Das "Homebuilders Model" legt großen Wert auf die Rahmenbedingungen der Arbeit: Den BeraterInnen wird ein ausgeklügeltes fachliches Unterstützungssystem zur Verfügung gestellt, damit sie den Anforderungen der 24-Stunden-Verfügbarkeit als auch den depressiven und hoffnungslosen Aspekten der Arbeit begegnen können: "Making Counselors Jobs as Easy as Possible". (Kinney/Haapala/Booth S. 160). Es sollte immer jemand erreichbar sein, der den BeraterInnen Unterstützung geben kann: KollegInnen, SupervisorInnen. Diese Art von Unterstützung ist notwendig, da die Intensität der emotionalen Qualität und Quantität durch den zeitlich hohen Kriseneinsatz Gefahren in sich birgt, die aufgefangen werden müssen. Aber auch Partizipation an den Entscheidungen der Organisation wird als notwendig erachtet, es wird auf funktionierendes Teamwork geachtet, darauf, daß die BeraterInnen sich wohlfühlen innerhalb ihrer Organisation. Auch sollen die anderen Teammitglieder jeweils informiert sein über die betreuten Familien, damit sie notfalls schnell Rückhalt oder Begleitung geben können. BeraterInnen können Einzelsitzungen mit SupervisorInnen oder Teammitgliedern machen, sie sind in Notfällen sogar verpflichtet dazu (ebd. S. 182). Wenn BeraterInnen entmutigt sind, dann setzt eine spezielle Beratung durch die SupervisorIn ein, um ein Burn-Out zu vermeiden.

All diese Programme verstehen sich als Kriseninterventionen in Fällen, wo eine Fremdplazierung eines Kindes akut notwendig erscheint. Diese Art von schnell einsetzender, ambulanter Unterstützung von Familien in Krisen fehlte bisher in Deutschland. Die Ansätze bieten sowohl kurzfristige Krisenintervention als auch intensives Clearing, um mit Eltern und Kindern/Jugendlichen Motivation dafür zu schaffen, Hilfe in Anspruch zu nehmen und gemeinsam weitere geeignete Hilfeformen herauszufinden und zu planen.

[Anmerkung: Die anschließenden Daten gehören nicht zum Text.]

/-! ## Placing an instruction -/

/-- Entry address of the team that `placed` sets up. -/
def placedEntry : DWord := 0x10000
/-- The launch record of the grid that `placed` sets up: one team of one group of 16 threads. -/
def placedRec : LRec where
  entry := placedEntry
  handler := 0
  gridid := 0
  nteam := 1
  width := 16
  nrole := 1
  afact := 1
  prog := false
  cset := false
  pspan := false
  prot := false
  jo := 0
  banks := 0
  csize := 1
  msien := false
  msiv := 0
  ipool := 0
  ipsize := 0
  roles := [⟨1, 128, 16, 512, 65536⟩]
  waits := []
  csig := 0
  cval := 0
  clean := true
/-- A thread of that team, in its run. -/
def placedThread : Thread := { pc := placedEntry, st := .running }
/-- The group. -/
def placedGroup : Group := { threads := (List.range 16).map fun j => (j, placedThread) }
/-- The team: context 1 on core 0. -/
def placedTeam : Team :=
  { grid := 1, roles := placedRec.roles, entry := placedEntry, groups := [(0, placedGroup)] }
/-- Its grid, every team of it dispatched. -/
def placedGrid : Grid :=
  { part := 0, queue := 0, dom := 0, keys := [], lrec := placedRec, keysOk := true, csigOk := false, next := 1, away := []
    slots := [(0, 1)], ended := 0, hmax := 0, status := none, ready := some 0, blocked := none, blocks := false, stalled := none
    killed := false, told := false }
/-- The words of a run that opens with `w` and `v`, as the picker decodes them (R141, R143). -/
def placedWords (ws : List Word) : List Word :=
  match ws with
  | w :: v :: _ => if !isPrefix w && lastOfRun w none then [w] else [w, v]
  | _ => ws
/-- The register-cache lines of the group: its uniform, thread and engine areas and every vector register (R154). -/
def placedLines : List RcTag :=
  ((List.range 9).map fun k => ⟨.uniform, 1, 0, k, 0⟩) ++ ((List.range 16).map fun k => ⟨.thread, 1, 0, k, 0⟩) ++
    ((List.range 89).map fun k => ⟨.engine, 1, 0, k, 0⟩) ++ (List.range 128).map fun k => ⟨.vector, 1, 0, k, 0⟩
/-- The core: one run of the 16 threads with the words given decoded, their line in the instruction cache, and every register of the
threads in the register cache. -/
def placedCore (ws : List Word) : Core :=
  { runs := [{ rid := 1, bound := (placedWords ws).any isUniform, pc := placedEntry, code := placedWords ws
               set := (List.range 16).map fun j => ⟨1, 0, j⟩, count := 0, jo := 0, stall := none }]
    icache := [{ line := placedEntry.toNat / 64, gkid := 0, lend := 2 ^ 63, ver := 0
                 data := lineOf ((ws.flatMap bytesOfWord) ++ List.replicate 56 0), tag := 0 }]
    rc := placedLines }
/-- The partition: cluster 0 and a slice, budgets without limit. -/
def placedPart : Part :=
  { live := { clm0 := 1, sls0 := 1, budg := allOnes }, shadow := { clm0 := 1, sls0 := 1, budg := allOnes } }
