/-- R123, R125, R127, R129: answers that reach a home. An acknowledgement that is not the last takes its die out of the sharers and its
Lmax into the floor; the last lets the waiting request be granted. An owner's data lets a waiting read be served, and a line in flight is
waited for; a write-back is acknowledged and enters memory; a clean drop takes its die out of the sharers,
unless another slice of the die holds the line. -/
def Obligations.HomeAnswerResult : Prop := ∀ (s : State) (home die : Nat) (va : VAddr) (r : Req) (q : ThreadRef),
  home < 192 → die < 4 →
  let h := s.home home
  let line := va.toNat / 64
  let e := h.entry line
  let bit := BitVec.ofNat 5 (2 ^ die)
  let entry := fun (t : State) (e : DirEntry) => (t.home home).entry line = e ∧ ∀ k, k ≠ home → t.home k = s.home k
  let homes := fun (t : State) => t = { s with homes := t.homes, agenda := t.agenda }
  (∀ lmax, e.st = .IXA → e.acks &&& ~~~bit ≠ 0 → ∃ t, Does (.invalidationAck home die va lmax) s t ∧ homes t ∧ t.agenda = s.agenda ∧
    entry t { e with fd := max e.fd lmax, acks := e.acks &&& ~~~bit, sharers := e.sharers &&& ~~~bit }) ∧
  (∀ lmax, e.st = .IXA → e.acks &&& ~~~bit = 0 → e.pend = some r → e.owner = none → e.held = [] → h.poison.contains line = false →
    e.sharers &&& ~~~bit &&& ~~~(BitVec.ofNat 5 (2 ^ r.die)) = 0 → r.client = .thread q → r.direct = false → r.dev = s.dev.no → r.die < 4 → r.va.toNat / 64 = line →
    (r.acc = .store ∨ ∃ op, r.acc = .atomic op) → ∃ t g, Does (.invalidationAck home die va lmax) s t ∧ homes t ∧
      g.fd = max e.fd lmax ∧ t.agenda = s.agenda ++ [.ownershipGrant r g] ∧
      entry t { e with st := .X, sharers := 0, owner := some (.die r.die), pend := none, fd := max e.fd lmax, acks := 0, wbSeen := false }) ∧
  (e.st = .XF → e.wbSeen = false → ∃ t, Does (.snoopResponse home die va .inFlight) s t ∧ homes t ∧ t.agenda = s.agenda ∧
    entry t { e with st := .XW }) ∧
  (∀ i : LineInfo, e.st = .XF → e.pend = some r → e.held = [] → r.client = .thread q → r.direct = false → r.dev = s.dev.no → r.die < 4 → r.acc = .load →
    r.excl = false → r.va.toNat / 64 = line →
    let n := s.sliceFor r.part r.die r.va.toNat
    (s.slice n).lines.find? line = none → ((s.slice n).lines.filter fun p => p.1 % 2048 == line % 2048).length < 16 →
    ∃ t g lend, Does (.snoopResponse home die va (.data i)) s t ∧ g.data = i.data ∧
      t = { s with homes := t.homes, slices := t.slices, pairs := t.pairs, nextId := s.nextId + 1
                   agenda := s.agenda ++ [.loadDataArrival r g lend s.nextId] } ∧
      entry t { e with st := .OS, tag := if e.tag < i.tag then i.tag else e.tag, wl := max e.wl i.wl, pend := none
                       sharers := e.sharers ||| BitVec.ofNat 5 (2 ^ r.die) }) ∧
  (∀ (i : LineInfo) (w0 w1 : DWord), e.st = .X → e.owner = some (.die die) → e.sharers = 0 → h.mapped = true →
    h.tcache.find? (line / 1024) = some (w0, w1) → pTier w0 = 0 → pBsy w0 = false →
    (∀ b ∈ h.wbbuf, b.1 ≠ line) →
    ∃ t, Does (.writeBack home die va i) s t ∧ t.agenda = s.agenda ++ [.writeBackAck die va] ∧ t.memLine home line = i.data ∧
      t = { s with homes := t.homes, hbm := t.hbm, agenda := t.agenda } ∧
      entry t { e with st := .I, owner := none, wl := max e.wl i.wl, tag := if e.tag < i.tag then i.tag else e.tag, fd := max e.fd i.lmax }) ∧
  ∀ lmax, (e.st = .S ∨ e.st = .OS) → ∃ t, Does (.cleanDropNotice home die va lmax) s t ∧ homes t ∧ t.agenda = s.agenda ∧
    let left := if s.holders die line = [] then e.sharers &&& ~~~bit else e.sharers
    entry t { e with fd := max e.fd lmax, sharers := left, st := if left ≠ 0 then e.st else if e.st = .S then .I else .X }

/-- R37, R116, R130, R403: the host. A read answers the newest data of its line; a write takes copies back, is performed with its W, and
completes at that time; an ownership request is granted after every lease; a snoop is answered once the line is recalled, and a response
to a back-invalidation leaves memory with what the host had.
The interval at which the host's request is tried again is the model's (log entry 21). -/
def Obligations.HostAccessResult : Prop := ∀ (s : State) (dpa size home line off : Nat),
  let h := s.home home
  let e := h.entry line
  let n := max 1 (min size (64 - dpa % 64))
  let later := max e.fd (max e.fr e.rl) + 64
  let may := s.ideOk true = true ∧ s.hostMay dpa = true
  home < 192 →
  (∀ hpa excl, s.ideOk true = true → s.hpaLine hpa = none → Does (.hostSnoop hpa excl) s { s with outs := s.outs ++ [.hostSnooped hpa] }) ∧
  (∀ w, let now := s.nowHome (dpa / 2 ^ 32 % 256)
    (now < w → Does (.hostStoreCompletion dpa w) s { s with due := s.due ++ [(max (3 * w) (s.clock + 2), .hostStoreCompletion dpa w)] }) ∧
    (w ≤ now → Does (.hostStoreCompletion dpa w) s { s with outs := s.outs ++ [.hostDone dpa] })) ∧
  (∀ va : VAddr, va.toNat / 64 = line → e.st = .RC → e.hostWant = true → e.held = [] →
    (s.nowHome home < later → Does (.hostOwnershipGrant home va) s { s with due := s.due ++ [(3 * later, .hostOwnershipGrant home va)] }) ∧
    (later ≤ s.nowHome home → ∃ t, Does (.hostOwnershipGrant home va) s t ∧ t = { s with homes := t.homes, outs := t.outs } ∧
      t.outs.length = s.outs.length + 1 ∧ (t.home home).entry line = { e with st := .X, sharers := 0, owner := some .host, hostWant := false })) ∧
  (∀ (va : VAddr) (d : Line), va.toNat / 64 = line → s.ideOk true = true → e.st = .BI → e.pend = none → e.held = [] →
    (∀ b ∈ h.wbbuf, b.1 ≠ line) → ∀ w0 w1, h.mapped = true → h.tcache.find? (line / 1024) = some (w0, w1) → pTier w0 = 0 →
    ∃ t, Does (.hostBiResponse home va (some d)) s t ∧ t.memLine home line = d ∧ t = { s with homes := t.homes, hbm := t.hbm } ∧
      (t.home home).entry line = { e with
        st := match (if e.owner = some .host then none else e.owner) with
          | some _ => if e.sharers &&& 15#5 = 0 then .X else .OS
          | none => if e.sharers &&& 15#5 = 0 then .I else .S
        owner := if e.owner = some .host then none else e.owner, sharers := e.sharers &&& 15#5, pend := none, acks := 0, wbSeen := false }) ∧
  (may → s.dpaLine dpa = some (home, line, off) → s.lineFree home line false = true →
    Does (.hostCxlMemRead dpa size true) s { s with outs := s.outs ++
      [.hostRead dpa (toBytes n (lineGet (s.lineNow home line) off n)) (h.poison.contains line)] }) ∧
  (may → s.dpaLine dpa = some (home, line, off) → h.busyPage (line / 1024) = false → (e.st = .I ∨ e.st = .S ∨ e.st = .X ∨ e.st = .OS) →
    (∀ d k, e.owner ≠ some (.remote d k)) → s.inFlight line = false →
    (∃ t, Does (.hostOwnershipRequest dpa true) s t ∧ ((t.home home).entry line).st = .RC ∧ ∃ w, t.due = s.due ++ [(3 * w,
        .hostOwnershipGrant home (BitVec.ofNat 60 (64 * line)))] ∧ e.rl + 64 ≤ w ∧ e.fd + 64 ≤ w ∧ e.fr + 64 ≤ w) ∧
    ∀ data, ∃ t w, Does (.hostCxlMemWrite dpa size data true) s t ∧ t.due = s.due ++ [(3 * w, .hostStoreCompletion dpa w)] ∧
      ((t.home home).entry line).wl = w ∧ (t.home home).hostW = w ∧ h.hostW ≤ w ∧ s.nowHome home ≤ w ∧ e.wl ≤ w ∧ e.rl + 64 ≤ w ∧ e.fr + 64 ≤ w ∧
      e.fd + 64 ≤ w ∧ ∀ d, d < 4 → t.holders d line = [])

Erstaunlich ist jedoch, mit welch hohen Erwartungen diese Konzepte verknüpft sind bzw. angeboten werden: "Families First verspricht Superlative: Erfolg, Kostenersparnis, Hilfe für 'aussichtslose Fälle' und professionelles Handeln." (Lindemann/Funk 1997, S. 414). An manchen Orten wird deshalb diese Hilfe - zumindest im Diskurs - als die künftige Hilfe gehandelt, die langfristigere und kostspieligere Hilfen, vor allem Sozialpädagogische Familienhilfe, ersetzen wird, was Begeisterung auslöst bei den für Kosten zuständigen öffentlichen Jugendhilfeträgern und Ängste auf seiten der FamilienhelferInnen. In Bezug auf diese Euphorie, die von den Anbietern teils auch geschürt wird, ist es notwendig, sehr genau über Möglichkeiten, aber auch Grenzen der Angebote nachzudenken. Der Erfolg der Programme beschränkt sich z.B. auf die Erfüllung des Kriteriums "Vermeidung von Fremdplazierung", was in ca. 80 % der Fälle erreicht wird. Dazu ist kritisch anzumerken, daß es manchmal problematisch ist, Erfolg im vorhinein so festzulegen, da ein Beratungsprozeß prinzipiell offen sein muß für die eigene Problemlösung der Hilfesuchenden, die sich in einem Clearingprozeß auch gegen ein Verbleiben des Kindes in der Familie entscheiden könnten, was keineswegs ein Mißlingen des Hilfeprozesses bedeuten muß (Lindemann/Funk 1997, S. 416).

Zudem scheint es für die längerfristige Aufrechterhaltung des Erfolges und die weitere Stabilisierung der Familien offenbar notwendig, Nachfolgehilfen einzurichten: Beim "FAM - Familienaktivierungsmanagement" war es in 2/3 der Fälle eine SPFH; auch in den niederländischen Programmen erhielten 80 % der Familien eine ambulante oder teilstationäre Anschlußhilfe. Insofern sind diese Ansätze zwar eine fruchtbare Ergänzung des bisherigen Beratungs- und Unterstützungsangebots, ersetzen aber keinesfalls ein ausdifferenziertes Jugendhilfesystem mit verschiedenen ambulanten und teilstationären Hilfen. "Family-First kann nicht langjährige, manchmal schon in der Ursprungsfamilie der Eltern praktizierte Verhaltensweisen innerhalb von 4 - 6 Wochen verändern, sondern nur Anregungen geben für den richtigen Weg mit einer von der Familie mitbestimmten und mitgetragenen Zielsetzung." (Rothe 1996, S. 228). Auch das Kostenersparnisargument relativiert sich an dieser Stelle, da eigentlich die Nachfolgehilfen miteinbezogen werden müssen, wenn die Ersparnis gegenüber Heimkosten veranschlagt wird [193].